Lightgbm: instability caused by floating point errors

Created on 9 Sep 2020 · 44Comments · Source: microsoft/LightGBM

How you are using LightGBM?

LightGBM component: Python package

Environment info

Operating System: Ubuntu 20.04.1 LTS

CPU/GPU model: Intel(R) Xeon(R) Platinum 8259CL CPU @ 2.50GHz

C++ compiler version: gcc version 9.3.0 (Ubuntu 9.3.0-10ubuntu2)

CMake version: 3.16.3

Java version: N/A

Python version: 3.8.5

R version: N/A

Other:

LightGBM version or commit hash: 3.0.0 (also happens in 3.0.0.99 afc76d2cb8234f6876ed75d923a7916bfef9a1e5)

Error message and / or logs

Given the same data/parameters/seeds lightgbm sometimes produces different models/outputs. This makes experiment reproducibility problematic. I believe this is the result of some kind of floating point operation error propagation. Models initially start the same but when the pickled model files are inspected they start to differ after >250 iterations. I have noticed this error before in lightgbm 2.3.1 but worked around it by disabling bagging. #2598 In this version I get the same error even without using bagging. In the notebook inside the linked repo I have tried running the models 5 times and got different results every time. Results also change when the notebook is restarted.

Reproducible example(s)

Data and code required to reproduce this bug: https://github.com/rebidaldal/lightgbmBugreport

X_train = pd.read_feather("X_train.feather")
y_train = pd.read_feather("y_train.feather")
X_test = pd.read_feather("X_test.feather")

param = {}
param['boosting_type']      = 'gbdt'
param['feature_fraction']   = 0.2
param['feature_fraction_bynode']   = 0.5
param['lambda_l2']          = 1
param['learning_rate']      = 0.02
param['max_bin']          = 31
param['max_delta_step']          = 63
param['max_depth']          = 20
param['metric']             = 'rmse'
param['min_data_in_bin']       = 8191
param['min_data_in_leaf']   = 8191
param['min_gain_to_split']       = 1
param['num_leaves']         = 100
param['objective']          = 'regression'
param['verbosity']          = -1
param['seed'] = 1

dTrain = lgb.Dataset(X_train, label=y_train) 
model = lgb.train( param, dTrain, 1000)
preds = model.predict(X_test)
preds

array([15.032409 , 15.06296509, 14.98345116, ..., 15.24531394,
15.1225563 , 15.07920504])

dTrain = lgb.Dataset(X_train, label=y_train)    
model2 = lgb.train( param, dTrain, 1000)
preds2 = model2.predict(X_test)
preds2

array([15.05416012, 15.00900578, 14.97445924, ..., 15.17322033,
15.05276989, 15.01204842])

np.corrcoef(preds, preds2)

array([[1. , 0.98490951],
[0.98490951, 1. ]])

Steps to reproduce

Download and unzip data from repo: https://github.com/rebidaldal/lightgbmBugreport
Run the jupyter notebook from the repo :bug.ipynb or the code above
Observe results

Source

rebidaldal

Most helpful comment

Hi Guolin, I will try to make docker containers for deterministic and default (3.0.99) branches and share it with you. I already have some Amazon Machine Images on hand but they are kind of troublesome to share. Is there any other branches you would suggest me to try and reproduce the bug?

Thanks.

rebidaldal on 27 Oct 2020

🚀1 👍1

All 44 comments

@rebidaldal i run your codes, and seems no problem.

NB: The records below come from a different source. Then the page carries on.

/-! ### Decode: a word for every constructor, and the illegal words (95_test_vectors.md section 2.1) -/

theorem test_decode_sendCommand : decode [0x00001201#32] = .ok (.sendCommand 0x12#8) := by rfl
theorem test_decode_sendCommandWithByte : decode [0x00801202#32] = .ok (.sendCommandWithByte 0x12#8 0x80#8) := by rfl
theorem test_decode_sendCommandWithByteSelect :
    decode [0x0000A113#32] = .ok (.sendCommandWithByteSelect 0xA1#8 0x00#8 .master) ∧
    decode [0x0000A123#32] = .ok (.sendCommandWithByteSelect 0xA1#8 0x00#8 .slave) ∧
    decode [0x0000A133#32] = .ok (.sendCommandWithByteSelect 0xA1#8 0x00#8 .both) := ⟨rfl, rfl, rfl⟩
theorem test_decode_sendFixedValueRun :
    decode [0x00FF1304#32, 0x00000001#32] = .ok (.sendFixedValueRun 0x13#8 0xFF#8 1#32 .omitted) ∧
    decode [0x00FF1314#32, 0x00000002#32] = .ok (.sendFixedValueRun 0x13#8 0xFF#8 2#32 .master) := ⟨rfl, rfl⟩
theorem test_decode_sendIndexedBuffer :
    decode [0x00001005#32, 0x00001000#32, 0x00000003#32] =
      .ok (.sendIndexedBuffer 0x10#8 0x1000#32 3#32 .omitted) ∧
    decode [0x00001035#32, 0x00001000#32, 0x00000003#32] =
      .ok (.sendIndexedBuffer 0x10#8 0x1000#32 3#32 .both) := ⟨rfl, rfl⟩
theorem test_decode_selectPanelHalf : decode [0x00000016#32] = .ok (.selectPanelHalf .master) := by rfl
theorem test_decode_resume : decode [0x00000008#32] = .ok .resume := by rfl
theorem test_decode_suspend : decode [0x00000009#32] = .ok .suspend := by rfl
theorem test_decode_resetSequence :
    decode [0x0000000A#32, 20#32, 5#32, 6#32, 7#32, 8#32] = .ok (.resetSequence 20#32 5#32 6#32 7#32 8#32) := by rfl
theorem test_decode_waitBusy :
    decode [0x0000000B#32] = .ok (.waitBusy .low) ∧ decode [0x0000004B#32] = .ok (.waitBusy .high) := ⟨rfl, rfl⟩

theorem test_decode_reserved_op :
    decode [0x00000000#32] = .error .reservedOp ∧ decode [0x00000007#32] = .error .reservedOp ∧
    decode [0x0000000C#32] = .error .reservedOp ∧ decode [0x0000000D#32] = .error .reservedOp ∧
    decode [0x0000000E#32] = .error .reservedOp ∧ decode [0x0000000F#32] = .error .reservedOp :=
  ⟨rfl, rfl, rfl, rfl, rfl, rfl⟩
theorem test_decode_reserved_field :
    decode [0x80000001#32] = .error .reservedField ∧ decode [0x00000081#32] = .error .reservedField ∧
    decode [0x0000008B#32] = .error .reservedField := ⟨rfl, rfl, rfl⟩
theorem test_decode_unused_field :
    decode [0x00FF1201#32] = .error .unusedField ∧ decode [0x00000018#32] = .error .unusedField ∧
    decode [0x00FF1005#32, 0#32, 0#32] = .error .unusedField ∧
    decode [0x0000004A#32, 1#32, 2#32, 3#32, 4#32, 5#32] = .error .unusedField := ⟨rfl, rfl, rfl, rfl⟩
theorem test_decode_selector_required :
    decode [0x0000A103#32] = .error .selectorRequired ∧ decode [0x00000006#32] = .error .selectorRequired := ⟨rfl, rfl⟩
theorem test_decode_word_count :
    decode [] = .error .wordCount ∧ decode [0x00001201#32, 0#32] = .error .wordCount ∧
    decode [0x00FF1304#32] = .error .wordCount ∧ decode [0x0000000C#32, 0#32] = .error .wordCount :=
  ⟨rfl, rfl, rfl, rfl⟩
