/-- A mantissa code that was read stood on the stream. -/
theorem readCode_ok {s t : State} {sel raw : Nat} {mode : CodingMode} (h1 : 1 ≤ sel) (h8 : sel < 8)
    (h : readCode referenceTables sel mode s = .ok raw t) (hle : s.bitpos.toNat ≤ s.bitlen.toNat) :
    codeOk referenceTables sel mode raw = true ∧ onStream s (codeBits referenceTables sel mode raw) = true ∧
      t = s.setBitpos (s.bitpos.toNat + (codeBits referenceTables sel mode raw).length) := by
  cases mode with
  | clc =>
    simp only [readCode] at h
    simp only [codeBits, codeOk, decide_eq_true_eq, natBits_length]
    split_ifs at h with hw
    · cases h
      rw [hw]
      refine ⟨by simp, (onStream_nil _).2 hle, by simp [setBitpos_self]⟩
    · exact readBits_ok h
  | vlc =>
    have hn := (huffDecode_ends referenceTables (I := fun _ => True) (fun _ _ _ _ _ _ => trivial) (s := s) trivial h1 h8)
    have h' : huffDecode referenceTables sel s = .ok raw t := h
    rw [h'] at hn
    obtain ⟨c, hc, a1, a2⟩ := huffDecode_ok h1 h8 h'
    refine ⟨by simpa [codeOk] using hn.2, ?_, ?_⟩
    · simp only [codeBits, hc]; exact a1
    · simp only [codeBits, hc, natBits_length]; exact a2

/-- `dst` writes outputs only, and so may be swapped with a move of the bit pointer. -/
structure Writer (dst : Nat → Int → State → State) : Prop where
  fb : ∀ k v s, (dst k v s).fb = s.fb
  bitpos : ∀ k v s, (dst k v s).bitpos = s.bitpos
  bitlen : ∀ k v s, (dst k v s).bitlen = s.bitlen
  comm : ∀ k v s p, dst k v (s.setBitpos p) = (dst k v s).setBitpos p

theorem writer_mbuf : Writer (fun k v s => s.writeMbuf k v) := ⟨fun _ _ _ => rfl, fun _ _ _ => rfl, fun _ _ _ => rfl, fun _ _ _ _ => rfl⟩
theorem writer_qm (lo : Nat) : Writer (fun k v s => s.writeQm (lo + k) v) :=
  ⟨fun _ _ _ => rfl, fun _ _ _ => rfl, fun _ _ _ => rfl, fun _ _ _ _ => rfl⟩
theorem writer_tc (count : Nat) : Writer (fun m v s => s.writeTc count (.mant m) v) :=
  ⟨fun _ _ _ => rfl, fun _ _ _ => rfl, fun _ _ _ => rfl, fun _ _ _ _ => rfl⟩

section Deliver

variable {dst : Nat → Int → State → State} (hw : Writer dst)
include hw

theorem deliver_fb (k : Nat) (vs : List Int) (s : State) : (deliver dst k vs s).fb = s.fb := by
  induction vs generalizing k s with
  | nil => rfl
  | cons v rest ih => rw [deliver, ih, hw.fb]

theorem deliver_bitpos (k : Nat) (vs : List Int) (s : State) : (deliver dst k vs s).bitpos = s.bitpos := by
  induction vs generalizing k s with
  | nil => rfl
  | cons v rest ih => rw [deliver, ih, hw.bitpos]

theorem deliver_bitlen (k : Nat) (vs : List Int) (s : State) : (deliver dst k vs s).bitlen = s.bitlen := by
  induction vs generalizing k s with
  | nil => rfl
  | cons v rest ih => rw [deliver, ih, hw.bitlen]

theorem deliver_setBitpos (k : Nat) (vs : List Int) (s : State) (p : Nat) :
    deliver dst k vs (s.setBitpos p) = (deliver dst k vs s).setBitpos p := by
  induction vs generalizing k s with
  | nil => rfl
  | cons v rest ih => rw [deliver, hw.comm, ih]; rfl

end Deliver

theorem deliver_append (dst : Nat → Int → State → State) (k : Nat) (a b : List Int) (s : State) :
    deliver dst k (a ++ b) s = deliver dst (k + a.length) b (deliver dst k a s) := by
  induction a generalizing k s with
  | nil => rfl
  | cons v rest ih =>
    simp only [List.cons_append, deliver, ih, List.length_cons]
    rw [show k + 1 + rest.length = k + (rest.length + 1) by omega]

theorem mantValues_length (T : Tables) (sel : Nat) (mode : CodingMode) (codes : List Nat) :
    (mantValues T sel mode codes).length = codes.length * perCode sel := by
  induction codes with
  | nil => simp [mantValues]
  | cons raw rest ih =>
    simp only [mantValues, List.flatMap_cons, List.length_append, List.length_cons] at *
    rw [ih, codeValues_length]; ring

you can try to set force_col_wise=True.

guolinke on 9 Sep 2020

BTW, you set min_data_in_bin to a very large value. This seems unreasonable.

guolinke on 9 Sep 2020

I also run it for 100 times. seems no problems.

guolinke on 9 Sep 2020

I tried it with your suggestions (force_col_wise=True, min_data_in_bin = 100 (now constrained with max_bin)) However the issue persists.

snip8

rebidaldal on 9 Sep 2020

I have added the model files to https://github.com/rebidaldal/lightgbmBugreport if that helps. I also managed to create an even more minimal example:

snip9

issue seems to be related to feature fraction by node. However the models have the same feature_fraction_seed (generated by main seed). It also may be related to number of cores. I can consistently get this bug on the AWS machine I use (r5.12xlarge with Xeon(R) Platinum 8259CL CPU which has 48 cores) but not on my laptop (core i7-7500U with only 2 cores)

rebidaldal on 9 Sep 2020

I was able to reproduce the problem using WSL2 with Ubuntu 20.04 (I did not try on any other distro) but it works fine on Windows 10.0.19041.450 , on the same machine. might be due to fork vs creation..

kocas on 9 Sep 2020

@rebidaldal
I check the generated model file, it seems the problem is in training. There are some floating-point rounding differences.

@rebidaldal can you try to fix num_threads to a relatively small value? like 8 or 4?

guolinke on 10 Sep 2020

BTW, can you try boost_from_average to false?
I find all leaf values are different in the first tree, it may be related to this.

guolinke on 10 Sep 2020

Hi @guolinke thank you for your suggestions.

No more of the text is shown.